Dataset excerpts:
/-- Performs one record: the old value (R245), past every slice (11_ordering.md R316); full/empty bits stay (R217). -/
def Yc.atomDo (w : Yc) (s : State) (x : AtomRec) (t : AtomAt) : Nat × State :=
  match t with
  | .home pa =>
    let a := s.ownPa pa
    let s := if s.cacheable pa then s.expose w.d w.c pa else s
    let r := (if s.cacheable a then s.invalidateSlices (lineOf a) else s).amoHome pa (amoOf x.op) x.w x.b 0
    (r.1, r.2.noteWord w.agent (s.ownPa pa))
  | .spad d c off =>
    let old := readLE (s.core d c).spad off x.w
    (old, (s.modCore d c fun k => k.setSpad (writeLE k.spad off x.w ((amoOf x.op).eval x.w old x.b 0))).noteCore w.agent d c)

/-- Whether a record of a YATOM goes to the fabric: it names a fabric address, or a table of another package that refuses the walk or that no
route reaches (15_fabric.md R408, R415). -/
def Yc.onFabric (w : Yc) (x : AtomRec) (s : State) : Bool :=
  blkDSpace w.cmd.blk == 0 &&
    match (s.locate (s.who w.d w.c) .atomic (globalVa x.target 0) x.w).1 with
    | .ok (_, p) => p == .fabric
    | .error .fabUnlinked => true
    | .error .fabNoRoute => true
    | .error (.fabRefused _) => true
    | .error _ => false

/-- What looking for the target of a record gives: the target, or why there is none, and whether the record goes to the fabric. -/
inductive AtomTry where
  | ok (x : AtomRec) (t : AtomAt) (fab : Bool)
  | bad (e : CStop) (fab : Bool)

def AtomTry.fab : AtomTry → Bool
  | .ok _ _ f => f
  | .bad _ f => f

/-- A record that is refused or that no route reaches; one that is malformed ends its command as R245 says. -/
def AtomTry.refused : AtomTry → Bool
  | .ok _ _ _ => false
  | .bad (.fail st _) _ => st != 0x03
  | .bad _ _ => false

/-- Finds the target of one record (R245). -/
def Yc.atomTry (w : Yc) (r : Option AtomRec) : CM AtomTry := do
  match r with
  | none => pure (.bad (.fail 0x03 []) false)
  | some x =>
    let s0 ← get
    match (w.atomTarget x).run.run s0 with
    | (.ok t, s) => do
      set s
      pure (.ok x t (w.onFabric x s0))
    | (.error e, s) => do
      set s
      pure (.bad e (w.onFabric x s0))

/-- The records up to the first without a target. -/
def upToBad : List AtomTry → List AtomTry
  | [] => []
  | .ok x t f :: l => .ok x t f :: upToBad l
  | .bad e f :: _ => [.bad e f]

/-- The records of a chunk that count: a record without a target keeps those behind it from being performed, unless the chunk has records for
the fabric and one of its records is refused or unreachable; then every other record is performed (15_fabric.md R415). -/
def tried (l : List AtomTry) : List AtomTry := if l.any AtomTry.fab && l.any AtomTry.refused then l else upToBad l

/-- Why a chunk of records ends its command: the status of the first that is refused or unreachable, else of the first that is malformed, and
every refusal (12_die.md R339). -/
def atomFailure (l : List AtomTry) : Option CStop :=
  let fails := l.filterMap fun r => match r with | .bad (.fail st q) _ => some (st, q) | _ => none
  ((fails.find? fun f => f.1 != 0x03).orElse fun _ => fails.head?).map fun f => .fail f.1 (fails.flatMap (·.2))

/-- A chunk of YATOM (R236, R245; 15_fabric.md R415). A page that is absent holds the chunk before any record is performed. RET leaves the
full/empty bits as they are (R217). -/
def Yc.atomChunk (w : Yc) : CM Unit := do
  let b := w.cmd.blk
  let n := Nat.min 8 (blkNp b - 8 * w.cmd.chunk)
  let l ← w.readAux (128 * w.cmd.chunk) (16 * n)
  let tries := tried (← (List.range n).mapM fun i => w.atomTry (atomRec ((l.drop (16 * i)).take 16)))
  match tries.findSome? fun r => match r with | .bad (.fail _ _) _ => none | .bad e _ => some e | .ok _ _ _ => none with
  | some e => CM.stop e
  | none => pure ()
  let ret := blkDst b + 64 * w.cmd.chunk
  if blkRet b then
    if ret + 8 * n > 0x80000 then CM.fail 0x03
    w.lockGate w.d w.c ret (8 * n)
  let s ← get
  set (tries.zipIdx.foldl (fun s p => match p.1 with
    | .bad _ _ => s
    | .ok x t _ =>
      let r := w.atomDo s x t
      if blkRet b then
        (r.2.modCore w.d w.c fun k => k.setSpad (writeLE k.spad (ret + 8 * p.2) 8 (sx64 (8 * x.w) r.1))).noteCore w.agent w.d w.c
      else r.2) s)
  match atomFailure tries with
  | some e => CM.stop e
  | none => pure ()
==
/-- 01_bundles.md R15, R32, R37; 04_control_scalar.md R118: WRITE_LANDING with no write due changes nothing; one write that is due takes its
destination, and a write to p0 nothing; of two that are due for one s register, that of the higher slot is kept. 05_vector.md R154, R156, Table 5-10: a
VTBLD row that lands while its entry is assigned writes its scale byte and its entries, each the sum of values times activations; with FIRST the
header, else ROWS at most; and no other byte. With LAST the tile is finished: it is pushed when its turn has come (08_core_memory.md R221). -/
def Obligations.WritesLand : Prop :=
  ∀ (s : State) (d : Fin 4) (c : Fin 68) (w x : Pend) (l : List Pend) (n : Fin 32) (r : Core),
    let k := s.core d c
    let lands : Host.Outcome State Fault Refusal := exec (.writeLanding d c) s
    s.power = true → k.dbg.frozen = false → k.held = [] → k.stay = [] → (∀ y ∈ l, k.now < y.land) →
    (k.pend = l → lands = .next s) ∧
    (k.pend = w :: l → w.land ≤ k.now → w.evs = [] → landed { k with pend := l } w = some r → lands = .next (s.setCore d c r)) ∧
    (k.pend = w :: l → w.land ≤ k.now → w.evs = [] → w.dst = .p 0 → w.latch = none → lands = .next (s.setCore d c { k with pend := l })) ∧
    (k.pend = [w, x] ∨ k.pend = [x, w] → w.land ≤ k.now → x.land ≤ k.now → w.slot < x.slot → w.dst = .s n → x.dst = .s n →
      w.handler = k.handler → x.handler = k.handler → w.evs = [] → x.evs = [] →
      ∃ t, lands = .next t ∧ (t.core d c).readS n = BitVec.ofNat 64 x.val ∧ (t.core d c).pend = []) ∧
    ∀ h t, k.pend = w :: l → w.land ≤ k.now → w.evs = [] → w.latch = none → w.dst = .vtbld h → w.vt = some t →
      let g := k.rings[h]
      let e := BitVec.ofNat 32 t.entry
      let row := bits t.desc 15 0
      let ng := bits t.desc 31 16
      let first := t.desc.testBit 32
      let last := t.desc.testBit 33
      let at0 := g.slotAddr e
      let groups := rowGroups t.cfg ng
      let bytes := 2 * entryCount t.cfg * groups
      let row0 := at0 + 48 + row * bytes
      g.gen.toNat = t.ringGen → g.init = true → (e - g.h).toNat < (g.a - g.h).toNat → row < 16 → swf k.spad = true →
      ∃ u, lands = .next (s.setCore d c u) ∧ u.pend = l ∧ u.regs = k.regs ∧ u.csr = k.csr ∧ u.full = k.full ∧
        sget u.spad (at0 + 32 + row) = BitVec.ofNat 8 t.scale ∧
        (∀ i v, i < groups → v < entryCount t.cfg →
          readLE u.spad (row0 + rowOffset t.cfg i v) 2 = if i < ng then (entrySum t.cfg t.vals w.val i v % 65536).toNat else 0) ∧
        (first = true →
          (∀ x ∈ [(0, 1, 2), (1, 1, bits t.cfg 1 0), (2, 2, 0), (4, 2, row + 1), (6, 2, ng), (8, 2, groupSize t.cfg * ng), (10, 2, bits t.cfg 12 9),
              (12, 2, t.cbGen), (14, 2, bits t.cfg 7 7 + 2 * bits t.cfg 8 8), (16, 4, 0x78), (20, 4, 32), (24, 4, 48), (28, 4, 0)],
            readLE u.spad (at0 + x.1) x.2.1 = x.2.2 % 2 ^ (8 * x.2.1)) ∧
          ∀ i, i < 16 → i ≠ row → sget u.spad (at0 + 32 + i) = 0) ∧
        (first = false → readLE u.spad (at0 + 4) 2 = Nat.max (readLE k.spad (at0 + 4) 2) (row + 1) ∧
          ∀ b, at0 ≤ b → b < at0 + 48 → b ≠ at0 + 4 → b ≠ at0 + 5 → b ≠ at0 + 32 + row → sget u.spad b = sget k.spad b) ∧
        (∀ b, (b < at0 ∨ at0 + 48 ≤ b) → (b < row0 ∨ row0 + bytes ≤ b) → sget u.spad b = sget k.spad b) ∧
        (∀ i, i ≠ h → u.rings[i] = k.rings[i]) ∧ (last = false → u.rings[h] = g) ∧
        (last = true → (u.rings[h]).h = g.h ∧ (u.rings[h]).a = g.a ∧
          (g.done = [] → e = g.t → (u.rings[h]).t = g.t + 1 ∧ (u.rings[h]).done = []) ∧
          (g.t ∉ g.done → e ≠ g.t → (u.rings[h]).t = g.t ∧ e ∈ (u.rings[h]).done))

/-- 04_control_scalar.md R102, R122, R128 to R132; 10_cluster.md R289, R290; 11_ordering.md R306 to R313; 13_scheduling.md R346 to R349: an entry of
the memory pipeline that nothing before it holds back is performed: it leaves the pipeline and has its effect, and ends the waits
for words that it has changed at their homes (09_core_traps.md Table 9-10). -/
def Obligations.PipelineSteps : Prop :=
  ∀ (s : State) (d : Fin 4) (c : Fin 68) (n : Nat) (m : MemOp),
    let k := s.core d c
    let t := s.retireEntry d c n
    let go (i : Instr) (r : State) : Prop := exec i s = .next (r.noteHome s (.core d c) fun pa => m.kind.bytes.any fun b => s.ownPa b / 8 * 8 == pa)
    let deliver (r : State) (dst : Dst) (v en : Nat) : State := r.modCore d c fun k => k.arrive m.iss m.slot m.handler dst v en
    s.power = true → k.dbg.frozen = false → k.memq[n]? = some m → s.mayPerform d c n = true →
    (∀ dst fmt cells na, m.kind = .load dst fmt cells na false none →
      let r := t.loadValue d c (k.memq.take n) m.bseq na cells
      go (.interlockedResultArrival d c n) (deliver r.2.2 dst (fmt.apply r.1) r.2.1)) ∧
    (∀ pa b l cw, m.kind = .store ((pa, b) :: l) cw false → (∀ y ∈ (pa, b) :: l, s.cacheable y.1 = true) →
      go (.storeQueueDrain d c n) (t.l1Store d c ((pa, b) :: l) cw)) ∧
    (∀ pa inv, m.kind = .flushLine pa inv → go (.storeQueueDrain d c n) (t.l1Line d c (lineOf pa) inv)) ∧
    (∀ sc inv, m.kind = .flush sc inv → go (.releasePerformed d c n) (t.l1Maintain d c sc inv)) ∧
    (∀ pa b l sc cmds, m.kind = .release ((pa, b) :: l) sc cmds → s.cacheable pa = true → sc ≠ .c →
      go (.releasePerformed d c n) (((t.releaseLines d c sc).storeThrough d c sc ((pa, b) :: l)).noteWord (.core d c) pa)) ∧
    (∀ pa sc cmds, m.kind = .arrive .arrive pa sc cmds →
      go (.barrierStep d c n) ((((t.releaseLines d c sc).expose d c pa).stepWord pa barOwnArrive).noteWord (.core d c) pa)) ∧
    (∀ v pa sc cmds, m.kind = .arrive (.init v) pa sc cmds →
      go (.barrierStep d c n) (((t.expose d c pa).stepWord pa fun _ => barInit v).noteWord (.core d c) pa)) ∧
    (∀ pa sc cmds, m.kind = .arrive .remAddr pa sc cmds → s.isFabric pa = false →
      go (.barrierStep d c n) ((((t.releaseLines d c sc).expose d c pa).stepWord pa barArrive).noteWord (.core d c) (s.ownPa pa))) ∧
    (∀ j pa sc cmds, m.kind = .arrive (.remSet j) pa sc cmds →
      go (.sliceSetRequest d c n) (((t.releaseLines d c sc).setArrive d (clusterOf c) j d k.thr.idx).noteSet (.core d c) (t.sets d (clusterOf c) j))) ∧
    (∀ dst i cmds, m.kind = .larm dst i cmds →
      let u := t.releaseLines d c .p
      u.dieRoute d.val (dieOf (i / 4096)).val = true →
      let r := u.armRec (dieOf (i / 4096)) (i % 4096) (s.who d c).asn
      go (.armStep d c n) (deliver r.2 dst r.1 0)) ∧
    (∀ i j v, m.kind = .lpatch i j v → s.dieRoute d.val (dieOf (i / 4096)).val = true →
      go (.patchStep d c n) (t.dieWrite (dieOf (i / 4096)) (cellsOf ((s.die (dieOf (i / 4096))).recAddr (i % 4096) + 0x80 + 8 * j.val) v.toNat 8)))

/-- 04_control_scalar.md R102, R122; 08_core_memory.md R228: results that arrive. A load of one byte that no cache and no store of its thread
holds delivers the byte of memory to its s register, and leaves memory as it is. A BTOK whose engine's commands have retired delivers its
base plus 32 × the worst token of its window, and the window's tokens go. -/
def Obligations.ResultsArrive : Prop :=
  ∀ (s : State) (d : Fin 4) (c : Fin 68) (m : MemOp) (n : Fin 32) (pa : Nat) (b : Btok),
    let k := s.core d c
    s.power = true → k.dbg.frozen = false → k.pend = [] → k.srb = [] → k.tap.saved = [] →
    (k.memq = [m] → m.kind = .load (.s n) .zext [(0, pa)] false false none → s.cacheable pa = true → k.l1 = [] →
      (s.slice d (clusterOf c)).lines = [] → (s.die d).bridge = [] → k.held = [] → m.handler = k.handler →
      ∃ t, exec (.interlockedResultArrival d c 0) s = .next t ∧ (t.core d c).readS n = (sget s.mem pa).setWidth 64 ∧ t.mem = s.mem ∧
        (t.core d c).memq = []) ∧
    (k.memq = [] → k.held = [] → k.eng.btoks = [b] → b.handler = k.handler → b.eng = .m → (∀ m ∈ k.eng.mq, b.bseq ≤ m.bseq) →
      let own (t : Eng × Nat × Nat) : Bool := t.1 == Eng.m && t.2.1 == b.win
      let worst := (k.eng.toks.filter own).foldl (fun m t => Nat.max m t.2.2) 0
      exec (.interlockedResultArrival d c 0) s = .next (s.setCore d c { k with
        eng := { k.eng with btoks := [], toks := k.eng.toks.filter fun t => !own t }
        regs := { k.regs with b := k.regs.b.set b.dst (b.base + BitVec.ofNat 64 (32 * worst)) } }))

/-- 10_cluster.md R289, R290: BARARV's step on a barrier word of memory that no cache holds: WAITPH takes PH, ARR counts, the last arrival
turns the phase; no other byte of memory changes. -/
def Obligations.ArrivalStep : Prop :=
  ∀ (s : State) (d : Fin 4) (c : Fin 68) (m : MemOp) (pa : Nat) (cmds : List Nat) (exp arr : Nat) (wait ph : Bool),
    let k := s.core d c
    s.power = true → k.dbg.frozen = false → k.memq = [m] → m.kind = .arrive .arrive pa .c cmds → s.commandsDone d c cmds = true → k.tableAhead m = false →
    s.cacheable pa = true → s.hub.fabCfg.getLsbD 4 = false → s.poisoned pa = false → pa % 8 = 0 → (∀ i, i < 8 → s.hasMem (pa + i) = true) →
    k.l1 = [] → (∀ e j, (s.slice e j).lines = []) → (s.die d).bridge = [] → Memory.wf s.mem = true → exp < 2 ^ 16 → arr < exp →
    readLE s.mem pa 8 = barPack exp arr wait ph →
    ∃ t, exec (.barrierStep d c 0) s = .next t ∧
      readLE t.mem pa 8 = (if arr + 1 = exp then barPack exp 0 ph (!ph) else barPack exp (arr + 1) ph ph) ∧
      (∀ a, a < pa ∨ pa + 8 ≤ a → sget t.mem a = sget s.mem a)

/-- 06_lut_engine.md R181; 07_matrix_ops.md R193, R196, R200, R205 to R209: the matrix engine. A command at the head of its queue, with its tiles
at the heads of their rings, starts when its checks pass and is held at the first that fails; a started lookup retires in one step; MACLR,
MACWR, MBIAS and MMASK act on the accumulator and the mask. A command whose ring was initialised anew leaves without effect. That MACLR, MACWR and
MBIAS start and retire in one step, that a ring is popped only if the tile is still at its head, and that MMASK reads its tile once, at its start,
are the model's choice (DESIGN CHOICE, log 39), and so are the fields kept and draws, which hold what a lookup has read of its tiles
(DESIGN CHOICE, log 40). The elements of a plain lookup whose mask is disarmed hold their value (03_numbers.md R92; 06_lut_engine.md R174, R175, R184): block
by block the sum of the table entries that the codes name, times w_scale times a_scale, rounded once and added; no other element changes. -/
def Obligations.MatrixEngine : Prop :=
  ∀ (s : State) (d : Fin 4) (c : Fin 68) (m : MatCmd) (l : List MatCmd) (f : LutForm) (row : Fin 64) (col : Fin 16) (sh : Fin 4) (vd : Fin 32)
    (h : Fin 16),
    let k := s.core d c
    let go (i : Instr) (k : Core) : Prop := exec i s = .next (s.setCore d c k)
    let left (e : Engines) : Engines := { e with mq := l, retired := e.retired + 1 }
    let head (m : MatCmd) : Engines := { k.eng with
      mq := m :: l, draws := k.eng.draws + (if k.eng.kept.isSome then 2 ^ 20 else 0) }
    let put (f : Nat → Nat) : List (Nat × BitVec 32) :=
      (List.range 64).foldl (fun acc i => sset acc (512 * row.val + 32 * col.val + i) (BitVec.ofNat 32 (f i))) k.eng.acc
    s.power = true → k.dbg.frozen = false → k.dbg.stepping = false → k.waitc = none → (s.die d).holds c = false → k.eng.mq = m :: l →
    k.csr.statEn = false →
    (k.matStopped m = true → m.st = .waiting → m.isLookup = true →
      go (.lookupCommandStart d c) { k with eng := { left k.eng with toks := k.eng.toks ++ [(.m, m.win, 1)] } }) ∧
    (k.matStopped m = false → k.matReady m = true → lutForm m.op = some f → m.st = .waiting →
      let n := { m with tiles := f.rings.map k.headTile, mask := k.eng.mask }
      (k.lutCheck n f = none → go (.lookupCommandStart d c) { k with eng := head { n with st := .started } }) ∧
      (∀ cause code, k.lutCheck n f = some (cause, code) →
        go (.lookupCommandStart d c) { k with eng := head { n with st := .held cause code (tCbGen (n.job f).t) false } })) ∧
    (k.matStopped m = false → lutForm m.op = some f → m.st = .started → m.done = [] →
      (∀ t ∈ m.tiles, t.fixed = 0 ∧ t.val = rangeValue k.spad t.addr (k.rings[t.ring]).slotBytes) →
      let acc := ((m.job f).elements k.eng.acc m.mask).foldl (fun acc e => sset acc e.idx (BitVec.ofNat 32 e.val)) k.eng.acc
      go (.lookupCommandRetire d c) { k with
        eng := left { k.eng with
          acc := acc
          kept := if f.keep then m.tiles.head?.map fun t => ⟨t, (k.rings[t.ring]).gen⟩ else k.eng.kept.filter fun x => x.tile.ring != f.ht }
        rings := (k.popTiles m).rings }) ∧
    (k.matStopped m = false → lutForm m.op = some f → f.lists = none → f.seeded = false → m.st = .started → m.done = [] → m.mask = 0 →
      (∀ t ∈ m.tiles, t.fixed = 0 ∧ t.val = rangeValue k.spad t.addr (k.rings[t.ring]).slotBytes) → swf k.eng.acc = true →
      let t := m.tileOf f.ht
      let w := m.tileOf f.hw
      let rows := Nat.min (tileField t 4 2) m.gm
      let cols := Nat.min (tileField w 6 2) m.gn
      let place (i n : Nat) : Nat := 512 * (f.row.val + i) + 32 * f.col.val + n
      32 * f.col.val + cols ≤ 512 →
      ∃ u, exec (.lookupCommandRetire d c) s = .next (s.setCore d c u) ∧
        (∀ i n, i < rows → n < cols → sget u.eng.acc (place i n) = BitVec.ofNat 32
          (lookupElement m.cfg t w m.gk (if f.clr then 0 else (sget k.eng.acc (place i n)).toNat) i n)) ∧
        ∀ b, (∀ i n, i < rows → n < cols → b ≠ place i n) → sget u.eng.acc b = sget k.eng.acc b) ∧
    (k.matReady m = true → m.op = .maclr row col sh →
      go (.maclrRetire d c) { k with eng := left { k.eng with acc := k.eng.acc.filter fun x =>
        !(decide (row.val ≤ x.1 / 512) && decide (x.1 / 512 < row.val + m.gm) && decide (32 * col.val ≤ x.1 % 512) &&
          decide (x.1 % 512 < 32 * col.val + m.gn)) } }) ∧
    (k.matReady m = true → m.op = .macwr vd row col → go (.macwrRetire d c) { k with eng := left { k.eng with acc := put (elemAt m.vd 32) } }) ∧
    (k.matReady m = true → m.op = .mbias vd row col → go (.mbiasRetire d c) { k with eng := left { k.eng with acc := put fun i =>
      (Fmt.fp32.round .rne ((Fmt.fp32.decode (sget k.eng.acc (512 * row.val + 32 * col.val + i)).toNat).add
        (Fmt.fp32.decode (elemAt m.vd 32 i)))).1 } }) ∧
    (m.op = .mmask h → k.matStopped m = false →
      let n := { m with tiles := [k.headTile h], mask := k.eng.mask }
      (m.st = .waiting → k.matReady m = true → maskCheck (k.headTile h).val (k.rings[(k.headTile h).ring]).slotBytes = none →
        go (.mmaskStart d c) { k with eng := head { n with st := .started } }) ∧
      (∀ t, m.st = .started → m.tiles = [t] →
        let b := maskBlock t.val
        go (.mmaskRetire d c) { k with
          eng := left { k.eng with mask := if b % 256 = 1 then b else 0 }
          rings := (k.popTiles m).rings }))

§ **Aim of the task**: In the records above, the line with "let worst := (k.eng.toks.filter" marks the start and the line with "def Obligations.ArrivalStep : Prop" marks the end; copy that stretch exactly, both lines included, and nothing else.

§ **Result**:
      let worst := (k.eng.toks.filter own).foldl (fun m t => Nat.max m t.2.2) 0
      exec (.interlockedResultArrival d c 0) s = .next (s.setCore d c { k with
        eng := { k.eng with btoks := [], toks := k.eng.toks.filter fun t => !own t }
        regs := { k.regs with b := k.regs.b.set b.dst (b.base + BitVec.ofNat 64 (32 * worst)) } }))

/-- 10_cluster.md R289, R290: BARARV's step on a barrier word of memory that no cache holds: WAITPH takes PH, ARR counts, the last arrival
turns the phase; no other byte of memory changes. -/
def Obligations.ArrivalStep : Prop :=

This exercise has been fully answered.